• _TASK DETAILS_: Check each line of the data for "then" and select those that have it.
****************************************
-- ==== Sys2Proof/Syntax.lean ====
section
/-! DEFINITION. The commands that the device takes from outside, one constructor per row of the table of operations
and events. -/

namespace Sys2Proof

/-- Who performs a register access (R441, R449). -/
inductive Source where
  | portA | portB | tackroom
  deriving DecidableEq, Repr

/-- The five engines of a stall, by the number PUSH gives them (R63). -/
inductive EngineId where
  | arr | vec | dma | net | lft
  deriving DecidableEq, Repr

def EngineId.num : EngineId → Nat
  | .arr => 1 | .vec => 2 | .dma => 3 | .net => 4 | .lft => 5

/-- A counter: a stall-local or barn sync object, or a gate counter (R68). -/
inductive CtrId where
  | loc (b : Barn) (k : StallId) (i : Fin 64)
  | barn (b : Barn) (i : Fin 2048)
  | gate (i : Fin 8192)
  deriving DecidableEq, Repr

/-- What the check codes show in a read (R48, R84): nature decides it, so the command brings it. `tagError` is an error in the
tag of a scratchpad line that cannot be corrected. -/
inductive EccOutcome where
  | clean | corrected | uncorrectable | tagError
  deriving DecidableEq, Repr

/-- A piece of host memory that the host's completions bring while the command reads it (R372, R373). -/
structure HostPiece where
  addr : Nat
  bytes : List Byte
  deriving DecidableEq, Repr

/-- One error that the check codes show while a command reads protected memory: at place `at_` of
memory `mem`: 0 a word of a scratchpad line, 1 accumulator row (1,024 × array + row), 2 vector lane (256 × lane + register,
mask m being register 32 + m), 3 loft block, 4 the tag of a scratchpad line; correctable or not. -/
structure EccHit where
  mem : Nat
  at_ : Nat
  correctable : Bool
  deriving DecidableEq, Repr
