-- ==== Sys2Proof/Machine/Tab.lean ====
section
/-! DEFINITION. Sparse tables: a list of (key, value) pairs with strictly rising keys that lists no pair
whose value is what an unlisted key reads as, so that equal tables are equal lists. Every memory, register
file and per-unit record of the device is held in one. -/

namespace Sys2Proof.Machine

abbrev Tab (α : Type) := List (Nat × α)

/-- The value at key `k`: the listed one, else what `d` says an unlisted key reads as. -/
def Tab.get {α : Type} (d : Nat → α) : Tab α → Nat → α
  | [], k => d k
  | (k', v) :: t, k => if k = k' then v else Tab.get d t k

/-- List `v` at `k`, keeping the keys rising. -/
def Tab.put {α : Type} (k : Nat) (v : α) : Tab α → Tab α
  | [] => [(k, v)]
  | (k', v') :: t =>
    if k < k' then (k, v) :: (k', v') :: t
    else if k = k' then (k, v) :: t
    else (k', v') :: Tab.put k v t

/-- Take key `k` out of the list, wherever it is listed. -/
def Tab.del {α : Type} (k : Nat) : Tab α → Tab α
  | [] => []
  | (k', v') :: t => if k = k' then Tab.del k t else (k', v') :: Tab.del k t

/-- Write `v` at `k`: the value an unlisted key reads as takes the entry out. -/
def Tab.set {α : Type} [DecidableEq α] (d : Nat → α) (t : Tab α) (k : Nat) (v : α) : Tab α :=
  if v = d k then Tab.del k t else Tab.put k v t

/-- Change the value at `k` by `f`. -/
def Tab.upd {α : Type} [DecidableEq α] (d : Nat → α) (t : Tab α) (k : Nat) (f : α → α) : Tab α :=
  Tab.set d t k (f (Tab.get d t k))

/-- Every listed key is above `k`, rising, and no listed value is the default. -/
def Tab.wfFrom {α : Type} [DecidableEq α] (d : Nat → α) : Nat → Tab α → Bool
  | _, [] => true
  | k, (k', v) :: t => decide (k ≤ k') && decide (v ≠ d k') && Tab.wfFrom d (k' + 1) t

/-- The canonical form: keys strictly rising, no entry that an unlisted key would read as anyway. -/
def Tab.wf {α : Type} [DecidableEq α] (d : Nat → α) (t : Tab α) : Bool := Tab.wfFrom d 0 t

/-- Take out every key in `[lo, lo + n)`. -/
def Tab.dropRange {α : Type} (lo n : Nat) (t : Tab α) : Tab α :=
  t.filter (fun e => decide (e.1 < lo ∨ lo + n ≤ e.1))

/-- Plain bytes and words read as zero where nothing is listed. -/
def zero64 : Nat → BitVec 64 := fun _ => 0
def zero32 : Nat → BitVec 32 := fun _ => 0
def zero8 : Nat → BitVec 8 := fun _ => 0
def zeroNat : Nat → Nat := fun _ => 0

/-- Write a run of values at rising keys. -/
def Tab.setRun {α : Type} [DecidableEq α] (d : Nat → α) : Tab α → Nat → List α → Tab α
  | t, _, [] => t
  | t, k, v :: vs => Tab.setRun d (Tab.set d t k v) (k + 1) vs

/-- Read `n` values at rising keys. -/
def Tab.getRun {α : Type} (d : Nat → α) (t : Tab α) (k : Nat) : Nat → List α
  | 0 => []
  | n + 1 => Tab.get d t k :: Tab.getRun d t (k + 1) n

end Sys2Proof.Machine
end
****************************************
• _WRITTEN SOLUTION_:
  | (k', v) :: t, k => if k = k' then v else Tab.get d t k
    if k < k' then (k, v) :: (k', v') :: t
    else if k = k' then (k, v) :: t
  | (k', v') :: t => if k = k' then Tab.del k t else (k', v') :: Tab.del k t
  if v = d k then Tab.del k t else Tab.put k v t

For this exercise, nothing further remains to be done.